People in Washington play lots of games, but none for higher stakes than The
Day After. They played a version of it in the depths of the Cold War, hoping the exercise would shake loose some bright ideas for a US response to nuclear attack.
They're playing it again today, but the scenario has changed - now they're preparing for information war.
The game takes 50 people, in five teams of ten. To ensure a fair and fruitful contest, each team includes a cross-section of official Washington - CIA spooks, FBI agents, foreign policy experts, Pentagon boffins, geopoliticos from the National
Security Council - not the soldiers against the cops against the spies against the geeks against the wonks.

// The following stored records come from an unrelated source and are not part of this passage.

-- ==== Sys2Proof/Laws/Ops.lean ====
section
/-! SUPPORT. One lemma per shared operation that says once everything it can do; the statements' provers cite these
instead of unfolding the operation. -/

namespace Sys2Proof.Machine

/-! Operand forms. -/

@[simp] theorem byteOperand?_setWidth (b : Byte) : byteOperand? (b.setWidth 32) = some b := by
  have h1 : (b.setWidth 32).extractLsb' 8 24 = 0#24 := by
    apply BitVec.eq_of_getLsbD_eq
    intro i _
    rw [BitVec.getLsbD_extractLsb', BitVec.getLsbD_setWidth, BitVec.getLsbD_of_ge b (8 + i) (by omega)]
    simp
  have h2 : (b.setWidth 32).extractLsb' 0 8 = b := by
    apply BitVec.eq_of_getLsbD_eq
    intro i hi
    rw [BitVec.getLsbD_extractLsb', BitVec.getLsbD_setWidth]
    simp [hi, show i < 32 by omega]
  rw [byteOperand?, if_pos h1, h2]

/-- An operand field is a byte, or it is at least 256 and has no byte (30_encoding.md R74). -/
theorem byteOperand?_cases (opd : Word) :
    (∃ b : Byte, opd = b.setWidth 32 ∧ byteOperand? opd = some b) ∨ (256 ≤ opd.toNat ∧ byteOperand? opd = none) := by
  by_cases h : opd.toNat < 256
  · refine .inl ⟨BitVec.ofNat 8 opd.toNat, ?_, ?_⟩
    · apply BitVec.eq_of_toNat_eq
      simp; omega
    · have : opd = (BitVec.ofNat 8 opd.toNat).setWidth 32 := by
        apply BitVec.eq_of_toNat_eq
        simp; omega
      conv_lhs => rw [this]
      exact byteOperand?_setWidth _
  · refine .inr ⟨by omega, ?_⟩
    rw [byteOperand?, if_neg]
    intro h0
    have := congrArg BitVec.toNat h0
    simp [BitVec.extractLsb'_toNat, Nat.shiftRight_eq_div_pow] at this
    have hl := opd.isLt
    omega

theorem byteOperand?_none {opd : Word} (h : 256 ≤ opd.toNat) : byteOperand? opd = none := by
  rcases byteOperand?_cases opd with ⟨b, rfl, _⟩ | ⟨_, h'⟩
  · have := b.isLt
    simp at h; omega
  · exact h'

/-- The register map names a register exactly for the assigned numbers (10_state.md R39). -/
theorem regOfNumber?_isSome : ∀ r : BitVec 8, (regOfNumber? r).isSome = WellFormed.assignedNumber r := by
  decide +kernel

theorem presetOfNumber?_isSome : ∀ p : BitVec 8, (presetOfNumber? p).isSome = decide (p.toNat ≤ 2) := by
  decide +kernel

@[simp] theorem ctrlOfWord?_ctrlWord (c : CrcCtrl) : ctrlOfWord? (ctrlWord c) = some c := by
  rcases c with ⟨w, a, b⟩
  revert a b
  cases w <;> decide

/-- A value WR may write to CRC_CTRL is read back as it was written; any other has no fields (10_state.md R24). -/
theorem ctrlOfWord?_cases (v : Word) :
    (v.toNat < 16 ∧ v.toNat % 4 ≠ 3 ∧ ∃ c, ctrlOfWord? v = some c ∧ ctrlWord c = v) ∨
      (¬(v.toNat < 16 ∧ v.toNat % 4 ≠ 3) ∧ ctrlOfWord? v = none) := by
  by_cases h : v.toNat < 16
  · have key : ∀ k : Fin 16,
        ((k : Nat) % 4 ≠ 3 ∧ ∃ c, ctrlOfWord? (BitVec.ofNat 32 k) = some c ∧ ctrlWord c = BitVec.ofNat 32 k) ∨
          ((k : Nat) % 4 = 3 ∧ ctrlOfWord? (BitVec.ofNat 32 k) = none) := by
      intro k
      have : (k : Nat) % 4 = 3 ∧ ctrlOfWord? (BitVec.ofNat 32 k) = none ∨
          (k : Nat) % 4 ≠ 3 ∧ (ctrlOfWord? (BitVec.ofNat 32 k)).map ctrlWord = some (BitVec.ofNat 32 k) := by
        revert k; decide
      rcases this with h | ⟨h, hm⟩
      · exact .inr h
      · obtain ⟨c, hc, hw⟩ := Option.map_eq_some_iff.1 hm
        exact .inl ⟨h, c, hc, hw⟩
    have hv : BitVec.ofNat 32 v.toNat = v := by simp
    have := key ⟨v.toNat, h⟩
    simp only [hv] at this
    rcases this with ⟨h3, c, hc, hw⟩ | ⟨h3, hn⟩
    · exact .inl ⟨h, h3, c, hc, hw⟩
    · exact .inr ⟨fun h' => h'.2 h3, hn⟩
  · refine .inr ⟨fun h' => h h'.1, ?_⟩
    rw [ctrlOfWord?, if_neg]
    intro h0
    have := congrArg BitVec.toNat h0
    simp [BitVec.extractLsb'_toNat, Nat.shiftRight_eq_div_pow] at this
    have hl := v.isLt
    omega

/-! Registers. -/

/-- Everything WR can do: write one of the three unchecked staged registers, write CRC_CTRL with a legal value, or
nothing (43_engine_control.md R172). -/
theorem writeReg?_cases (r : BitVec 8) (v : Word) (s : State) :
    writeReg? r v s = none ∨ writeReg? r v s = some { s with crcPoly := v } ∨
      writeReg? r v s = some { s with crcInit := v } ∨ writeReg? r v s = some { s with crcXorout := v } ∨
      ∃ c, ctrlOfWord? v = some c ∧ writeReg? r v s = some { s with crcCtrl := c } := by
  unfold writeReg?
  split <;> simp
  cases h : ctrlOfWord? v <;> simp

/-! The hidden table. -/

/-- Ensuring a table in a coherent cache writes the valid bit, the key and the cells and nothing else, and afterwards
every cell holds the table function's value (41_crc_table.md R134). -/
theorem ensureTable_eq (poly : Word) (w : Width) {s : State} (hc : TableCoherent s) :
    ∃ cells : List Word,
      ensureTable poly w s = { s with lutValid := true, lutPoly := poly, lutWc := w.code, lut := cells } ∧
        ∀ i : Byte, cells.getD i.toNat 0#32 = tableEntry poly w i := by
  unfold ensureTable
  by_cases h : tableCached poly w s = true
  · rw [if_pos h]
    simp only [tableCached, Bool.and_eq_true, beq_iff_eq] at h
    obtain ⟨⟨hv, hpoly⟩, hwc⟩ := h
    obtain ⟨w', hw', _, hcell⟩ := hc hv
    have hww : w = w' := Width.code_injective (hwc.symm.trans hw')
    subst hww
    refine ⟨s.lut, ?_, fun i => ?_⟩
    · rw [← hv, ← hpoly, ← hwc]
    · rw [← hpoly]; exact hcell i
  · rw [if_neg h]
    exact ⟨buildTable poly w, rfl, buildTable_getD poly w⟩

/-- Every cell of an ensured table holds the table function's value. -/
theorem lutCell_ensureTable (poly : Word) (w : Width) {s : State} (hc : TableCoherent s) (i : Byte) :
    lutCell i (ensureTable poly w s) = tableEntry poly w i := by
  obtain ⟨cells, he, hcells⟩ := ensureTable_eq poly w hc
  rw [he]; exact hcells i

/-- Ensuring a table for a polynomial that fits keeps the cache coherent (10_state.md R38). -/
theorem ensureTable_coherent {poly : Word} {w : Width} {s : State} (hc : TableCoherent s)
    (hp : poly.toNat < 2 ^ w.bits) : TableCoherent (ensureTable poly w s) := by
  obtain ⟨cells, he, hcells⟩ := ensureTable_eq poly w hc
  rw [he]
  exact fun _ => ⟨w, rfl, hp, hcells⟩

/-- Ensuring a table keeps the 256 cells. -/
theorem ensureTable_length (poly : Word) (w : Width) {s : State} (h : LutHas256Cells s) :
    LutHas256Cells (ensureTable poly w s) := by
  unfold ensureTable LutHas256Cells at *
  split
  · exact h
  · simp

/-- Ensuring a table changes nothing else. -/
theorem withoutCache_ensureTable (poly : Word) (w : Width) (s : State) :
    withoutCache (ensureTable poly w s) = withoutCache s := by
  unfold ensureTable; split <;> rfl

@[simp] theorem freeTable_length (draw : Nat) : (freeTable draw).length = 256 := by simp [freeTable]

/-! The Fletcher session. -/

/-- The byte that completes a word goes with it into the sums (42_fletcher.md R154). -/
theorem takeFletcherByte_complete (b : Byte) {s : State} (h : (s.fNpart + 1#3).toNat = s.fWc.bytes) :
    takeFletcherByte b s =
      { s with
        flSum1 := addM s.fWc s.flSum1 (s.flPart ||| byteInWord s.fWc s.fOrd s.fNpart.toNat b)
        flSum2 := addM s.fWc s.flSum2
          (addM s.fWc s.flSum1 (s.flPart ||| byteInWord s.fWc s.fOrd s.fNpart.toNat b))
        flPart := 0#32
        fNpart := 0#3 } := by
  unfold takeFletcherByte
  rw [if_pos h]
  rfl

/-- A byte that leaves the word incomplete is placed in it (42_fletcher.md R154). -/
theorem takeFletcherByte_incomplete (b : Byte) {s : State} (h : (s.fNpart + 1#3).toNat ≠ s.fWc.bytes) :
    takeFletcherByte b s =
      { s with
        flPart := s.flPart ||| byteInWord s.fWc s.fOrd s.fNpart.toNat b
        fNpart := s.fNpart + 1#3 } := by
  unfold takeFletcherByte
  rw [if_neg h]

/-- In an in-range session F_NPART counts up without wrapping (10_state.md R31). -/
theorem toNat_fNpart_succ {s : State} (h : FletcherInRange s) : (s.fNpart + 1#3).toNat = s.fNpart.toNat + 1 := by
  have hn := h.2.2.1
  have hby : s.fWc.bytes ≤ 4 := by cases s.fWc <;> decide
  rw [BitVec.toNat_add]
  have : (1#3).toNat = 1 := rfl
  omega

/-- Taking a byte into an in-range session leaves an in-range session (10_state.md R31). -/
theorem takeFletcherByte_inRange (b : Byte) {s : State} (h : FletcherInRange s) :
    FletcherInRange (takeFletcherByte b s) := by
  obtain ⟨h1, h2, hn, hp⟩ := h
  have hnp := toNat_fNpart_succ (s := s) ⟨h1, h2, hn, hp⟩
  unfold takeFletcherByte
  dsimp only
  split
  · refine ⟨addM_lt _ _ _, addM_lt _ _ _, ?_, Nat.two_pow_pos _⟩
    show 0 < s.fWc.bytes
    omega
  · refine ⟨h1, h2, ?_, Width.or_lt hp (byteInWord_lt _ _ _ _ hn)⟩
    show (s.fNpart + 1#3).toNat < s.fWc.bytes
    omega

/-! Outcomes. -/

/-- Everything a meaning can answer: a rejection of the state it got, or a success. No meaning faults or refuses. -/
theorem exec_cases (i : Instr) (s : State) :
    (∃ e, exec i s = .next (reject e s)) ∨ ∃ d u, exec i s = .next (answer d u) := by
  cases i <;>
    simp only [exec, execNop, execRd, execWr, execRst, execClrerr, execCrcPreset, execCrcStart, execCrcByteB,
      execCrcByteT, execCrcFinal, execTabBuild, execTabRead, execFlStart, execFlByte, execFlFinal, respond, raise] <;>
    repeat' first
      | exact .inr ⟨_, _, rfl⟩
      | exact .inl ⟨_, rfl⟩
      | split

end Sys2Proof.Machine
end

The Day After starts in a Defense Department briefing room. The teams are presented with a series of hypothetical incidents, said to have occurred during the preceding 24 hours. Georgia's telecom system has gone down. The signals on
Amtrak's New York to Washington line have failed, precipitating a head-on collision.
Air traffic control at LAX has collapsed. A bomb has exploded at an army base in
Texas. And so forth.
The teams fan out to separate rooms with one hour to prepare briefing papers for the president. "Not to worry - these are isolated incidents, an unfortunate set of coincidences" is one possible conclusion. Another might be "Someone - we're still trying to determine who - appears to have the US under full-scale attack." Or maybe just "Round up the usual militia suspects."
The game resumes a couple of days later. Things have gone from bad to worse.
The power's down in four northeastern states, Denver's water supply has dried up, the US ambassador to Ethiopia has been kidnapped, and terrorists have hijacked an
American Airlines 747 en route from Rome.